When I reported on the Summit panel back in October 2021 for The Rogue Review, I was struck by the statements of several panelists. The topic was the “quest for a universal flu vaccine.” “Why don’t we blow the system up?” exclaimed the moderator Michael Specter, staff writer for The New Yorker. “I mean, obviously we can’t just turn off the spigot on the system we have, and then say, hey, everyone in the world should get this new vaccine we haven’t given to anyone yet.” And yet, as we now know, that is exactly what governments and experts did with COVID-19. Specter later suggested that if the 2009 pandemic had been deadlier, it would have been “better,” because it would have spurred change.

Fauci later described what he saw as the “critical challenge” with vaccine progress, which was that it takes years and many tests for effectiveness and safety. Government funding excites people about otherwise uninteresting research, Fauci said, chuckling. Sort of like how the government spent billions buying up the COVID-19 vaccines, perhaps?

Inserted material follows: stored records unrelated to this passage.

/-! ### Format codes (R67 to R69) -/

/-- Element formats of a format code (R67). -/
inductive Elem where
  | e4m3 | e5m2 | e3m2 | e2m3 | e2m1 | int8 | bf16 | fp16 | fp32 | w48 | fp64
  deriving DecidableEq, Repr

def elemOf : Nat → Option Elem
  | 0 => some .e4m3 | 1 => some .e5m2 | 2 => some .e3m2 | 3 => some .e2m3
  | 4 => some .e2m1 | 5 => some .int8 | 8 => some .bf16 | 9 => some .fp16
  | 10 => some .fp32 | 11 => some .w48 | 12 => some .fp64
  | _ => none

def Elem.isBlock : Elem → Bool
  | .e4m3 | .e5m2 | .e3m2 | .e2m3 | .e2m1 | .int8 => true
  | _ => false

/-- Bits of one element in its element plane (R73, R221). -/
def Elem.bits : Elem → Nat
  | .e4m3 | .e5m2 | .int8 => 8
  | .e3m2 | .e2m3 => 6
  | .e2m1 => 4
  | .bf16 | .fp16 => 16
  | .fp32 | .w48 => 32
  | .fp64 => 64

/-- The float format of an element; INT8 is read apart. -/
def Elem.fmt : Elem → Fmt
  | .e4m3 => fmtE4M3
  | .e5m2 => fmtE5M2
  | .e3m2 => fmtE3M2
  | .e2m3 => fmtE2M3
  | .e2m1 => fmtE2M1
  | .int8 => ⟨6, 0, 127, 7⟩
  | .bf16 => fmtBF16
  | .fp16 => fmtFP16
  | .fp32 => fmtFP32
  | .w48 => fmtW48
  | .fp64 => fmtFP64

/-- emax of R70. -/
def Elem.emax : Elem → Int
  | .e4m3 => 8
  | .e5m2 => 15
  | .e3m2 => 4
  | .e2m3 => 2
  | .e2m1 => 2
  | _ => 0

/-- A decoded format code (R67). -/
structure FmtCode where
  elem : Elem
  scale : Nat
  block : Nat
  tscale : Bool
  stoch : Bool
  deriving DecidableEq, Repr

/-- Where an item that carries a format code stands (R68). -/
structure FmtUse where
  update : Bool := false
  publish : Bool := false
  spill : Bool := false
  written : Bool := true
  deriving DecidableEq, Repr

/-- A format code as R68 and R69 judge it; none when it is illegal. -/
def parseFmt (u : FmtUse) (c : Nat) : Option FmtCode :=
  match elemOf (c / 4096 % 16) with
  | none => none
  | some el =>
    let sc := c / 1024 % 4
    let bl := c / 256 % 4
    let ts := decide (c / 128 % 2 = 1)
    let ro := c / 32 % 4
    let lo := c % 32
    if lo ≠ 0 then none
    else if 1 < ro then none
    else if el.isBlock && (sc = 0 || sc = 3) then none
    else if !el.isBlock && (sc ≠ 0 || bl ≠ 0 || ts) then none
    else if u.written && ro = 1 && !(el = .bf16 || u.publish) then none
    else if el = .w48 && !u.update then none
    else if el = .fp64 && !u.spill then none
    else some ⟨el, sc, 16 * 2 ^ bl, ts, decide (ro = 1) && u.written⟩

/-! ### Narrow elements and scales (R70 to R76) -/

/-- The value of an element code and whether it is a special code (R70, R72). -/
def decodeElem (el : Elem) (c : Nat) : Dy × Bool :=
  match el with
  | .int8 =>
    if 128 ≤ c then (⟨true, 256 - c, -6⟩, decide (c = 128)) else (⟨false, c, -6⟩, false)
  | _ =>
    let f := el.fmt
    let neg := decide (c / 2 ^ f.sign % 2 = 1)
    let mag := c % 2 ^ f.sign
    if f.maxCode < mag then (decodeMag f neg f.maxCode, true) else (decodeMag f neg mag, false)

/-- The value of a BF16 or FP16 matrix operand (R94). -/
def decodeWideOperand (f : Fmt) (c : Nat) : Dy × Bool :=
  match decodeWide f c with
  | .fin d => (d, false)
  | .inf n => (decodeMag f n f.maxCode, true)
  | .nan => (decodeMag f false f.maxCode, true)

/-- The value of a scale code and whether it is special (R74, R75). -/
def decodeScale (kind c : Nat) : Dy × Bool :=
  if kind = 1 then
    if c = 255 then (Dy.pow2 127, true) else (Dy.pow2 ((c : Int) - 127), false)
  else
    let e := c / 8 % 32
    let m := c % 8
    if e = 0 then (⟨false, m, -17⟩, false) else (⟨false, m + 8, (e : Int) - 18⟩, false)

/-- Whether a per-tensor scale is finite and positive (R76). -/
def goodTScale (w : Word32) : Bool :=
  match f32 w with
  | .fin d => !d.neg && decide (d.m ≠ 0)
  | _ => false

/-! ### Stochastic rounding (R86, R87) -/

def mix64 (x : Word64) : Word64 :=
  let a := (x ^^^ (x >>> 30)) * 0xBF58476D1CE4E5B9#64
  let b := (a ^^^ (a >>> 27)) * 0x94D049BB133111EB#64
  b ^^^ (b >>> 31)

/-- The 16-bit random value of one element (R87). -/
def randomOf (step tensor row col : Nat) : Nat :=
  let k := (row % 64) * 64 + col % 64
  let key0 : Word64 := (BitVec.ofNat 64 (step % 2 ^ 32) <<< 32) ||| BitVec.ofNat 64 (tensor % 2 ^ 32)
  let key1 : Word64 := (BitVec.ofNat 64 (row / 64 % 65536) <<< 48) |||
    (BitVec.ofNat 64 (col / 64 % 65536) <<< 32) ||| BitVec.ofNat 64 (k % 4096)
  (mix64 ((key0 ^^^ mix64 key1) + 0x9E3779B97F4A7C15#64) >>> 48).toNat

/-! ### Writing a block (R79 to R84) -/

/-- The result of one block: scale code, element codes, saturated elements, whether the scale was clamped. -/
structure BlockOut where
  scale : Nat
  elems : List Nat
  sat : Nat
  clamped : Bool
  deriving DecidableEq, Repr

/-- r_t of R79: the FP32 value nearest 1 / S_t, at most the largest finite one. -/
def recipTScale (st : Word32) : Dy :=
  let d := dyOfF32 st
  let c := roundMag fmtFP32 none 1 d.m (-d.e)
  decodeMag fmtFP32 false (if fmtFP32.maxCode < c then fmtFP32.maxCode else c)

/-- y of R79 for one input, and whether the product saturated. The product is rounded to FP32 for FP32 inputs. -/
def blockY (rt : Option Dy) (w48 : Bool) (x : Dy) : Dy × Bool :=
  match rt with
  | none => (x, false)
  | some r => if w48 then (x.mul r, false) else (x.mul r).roundSat fmtFP32

/-- The largest magnitude of a list. -/
def amaxOf (ys : List Dy) : Dy :=
  ys.foldl (fun a y => if a.lt y.abs then y.abs else a) (Dy.zero false)

/-- The smallest UE5M3 code whose value is not below n/d * 2^e (R81). -/
def ue5m3Ceil (n d : Nat) (e : Int) : Nat :=
  let ex := max (floorLog2 n d e) (-14)
  let p := scaleFrac n d (e - (ex - 3))
  let k := if p.1 % p.2 = 0 then p.1 / p.2 else p.1 / p.2 + 1
  (ex + 14).toNat * 8 + k

/-- The scale code of a block and whether it was clamped (R80, R81, R83). -/
def blockScale (kind : Nat) (el : Elem) (amax : Dy) : Nat × Bool :=
  if amax.m = 0 then (0, false)
  else if kind = 1 then
    let x := floorLog2 amax.m 1 amax.e - el.emax + 127
    if x < 0 then (0, true) else if 254 < x then (254, true) else (x.toNat, false)
  else
    let mx := decodeMag el.fmt false el.fmt.maxCode
    let c := ue5m3Ceil amax.m mx.m (amax.e - mx.e)
    if 255 < c then (255, true) else (c, false)

/-- INT8 has no negative zero and no sign bit apart: the zero of any sign is 0. -/
def blockZero (el : Elem) (neg : Bool) : Nat := if el = Elem.int8 then 0 else withSign el.fmt neg 0

/-- One element of a block (R82, R83); the random value only for stochastic writes. -/
def blockElem (el : Elem) (sc : Dy) (rnd : Rnd) (y : Dy) : Nat × Bool :=
  if sc.m = 0 then (blockZero el y.neg, false)
  else
    let c := roundMag el.fmt rnd y.m sc.m (y.e - sc.e)
    let sat := decide (el.fmt.maxCode < c)
    let c' := if sat then el.fmt.maxCode else c
    if el = Elem.int8 then (if y.neg then (256 - c') % 256 else c', sat)
    else (withSign el.fmt y.neg c', sat)

/-- One block of finite or non-finite inputs with their random values (R79 to R84). An element whose product and whose
quotient both saturate counts once (R102). -/
def writeBlock (fc : FmtCode) (rt : Option Dy) (w48 : Bool) (xs : List (FV × Nat)) : BlockOut :=
  let fin := xs.filterMap (fun p => match p.1 with
    | .fin d => some d
    | _ => none)
  let prods := fin.map (blockY rt w48)
  let ys := prods.map (·.1)
  let one (v : Nat) (d : Dy × Bool) (x : Nat) : Nat × Bool :=
    let r := blockElem fc.elem (decodeScale fc.scale v).1 (if fc.stoch then some x else none) d.1
    (r.1, r.2 || d.2)
  if fin.length = xs.length then
    let sc := blockScale fc.scale fc.elem (amaxOf ys)
    if (amaxOf ys).m = 0 then
      ⟨0, ys.map (fun y => blockZero fc.elem y.neg), 0, false⟩
    else
      let es := List.zipWith (one sc.1) prods (xs.map (·.2))
      ⟨sc.1, es.map (·.1), (es.filter (·.2)).length, sc.2⟩
  else
    let sc := if fc.scale = 1 then 254 else 255
    let es := xs.map (fun p => match p.1 with
      | .nan => (blockZero fc.elem false, true)
      | .inf n =>
        (if fc.elem = Elem.int8 then (if n then 129 else 127) else withSign fc.elem.fmt n fc.elem.fmt.maxCode, true)
      | .fin d => one sc (blockY rt w48 d) p.2)
    ⟨sc, es.map (·.1), (es.filter (·.2)).length, true⟩

/-! ### Packing of elements into bytes (R73) -/

/-- The code of element i in a plane of bits-wide elements that starts at the first byte of the list. -/
def unpackCode (bits : Nat) (bytes : List Byte) (i : Nat) : Nat :=
  let bit := bits * i
  let b0 := (bytes.getD (bit / 8) 0).toNat
  let b1 := (bytes.getD (bit / 8 + 1) 0).toNat
  (b0 + 256 * b1) / 2 ^ (bit % 8) % 2 ^ bits

/-- The little-endian number of a list of bytes (R6). -/
def leNat : List Byte → Nat
  | [] => 0
  | b :: r => b.toNat + 256 * leNat r

/-- n little-endian bytes of a number. -/
def leBytes : Nat → Nat → List Byte
  | 0, _ => []
  | n + 1, v => BitVec.ofNat 8 (v % 256) :: leBytes n (v / 256)

/-- Elements of a width packed into bytes, the first in the lowest bits (R73). -/
def packCodes (bits : Nat) (codes : List Nat) : List Byte :=
  let v := codes.foldr (fun c acc => c % 2 ^ bits + 2 ^ bits * acc) 0
  leBytes (bits * codes.length / 8) v

/-- The fixed adder tree of R128 and R163 over a list whose nodes may be absent: f joins two present children. -/
def treeStep {α : Type} (f : α → α → α) : List α → List α
  | [] => []
  | [a] => [a]
  | a :: b :: r => f a b :: treeStep f r

/-- The value at the root of the fixed tree, with fuel for its depth. -/
def treeRoot {α : Type} (f : α → α → α) (d : α) : Nat → List α → α
  | 0, l => l.headD d
  | n + 1, l =>
    match l with
    | [] => d
    | [a] => a
    | _ => treeRoot f d n (treeStep f l)

end Sys2Proof.Machine
end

But most revealing was Fauci’s comment about the frustration of people not treating influenza seriously enough because most people recover from it. “There isn’t anybody that’s afraid of influenza,” Fauci said. But it was sure a success, making people afraid of influenza-like COVID-19. At that 2019 Summit panel, Fauci had his personal solution: “It’s difficult to change that unless you do it from within and say, ‘I don’t care what your perception is, we’re going to address the problem, in a disruptive way, and in an iterative way,’ because you do need both.

Then-FDA bureaucrat Dr. Rick Bright, who has proudly boasted of his efforts to prevent effective therapeutics for COVID-19 from reaching the American people, also made an interesting comment at the Summit. “A mediocre and fast vaccine is even better than a mediocre and slow vaccine,” he said. Bright subsequently predicted a “novel avian virus” could occur soon “in China” to spur a future of rapidly-produced mRNA vaccines for flu viruses.

Based on what Marshall said, COVID-19 had already leaked by the time Bright made that prediction. Even if Bright didn’t know that, governments and Pharma companies did use the novel flu-like virus from China to speed up vaccine production exponentially. In light of Marshall’s new information about COVID-19’s origins, the statements of Fauci, Specter, and Bright at the Milken Institute Summit are eerily prophetic. It would be wonderful if there were a Congressional investigation into how much Fauci knew in October 2019, and whether that had anything to do with his statements at the October 2019 Summit.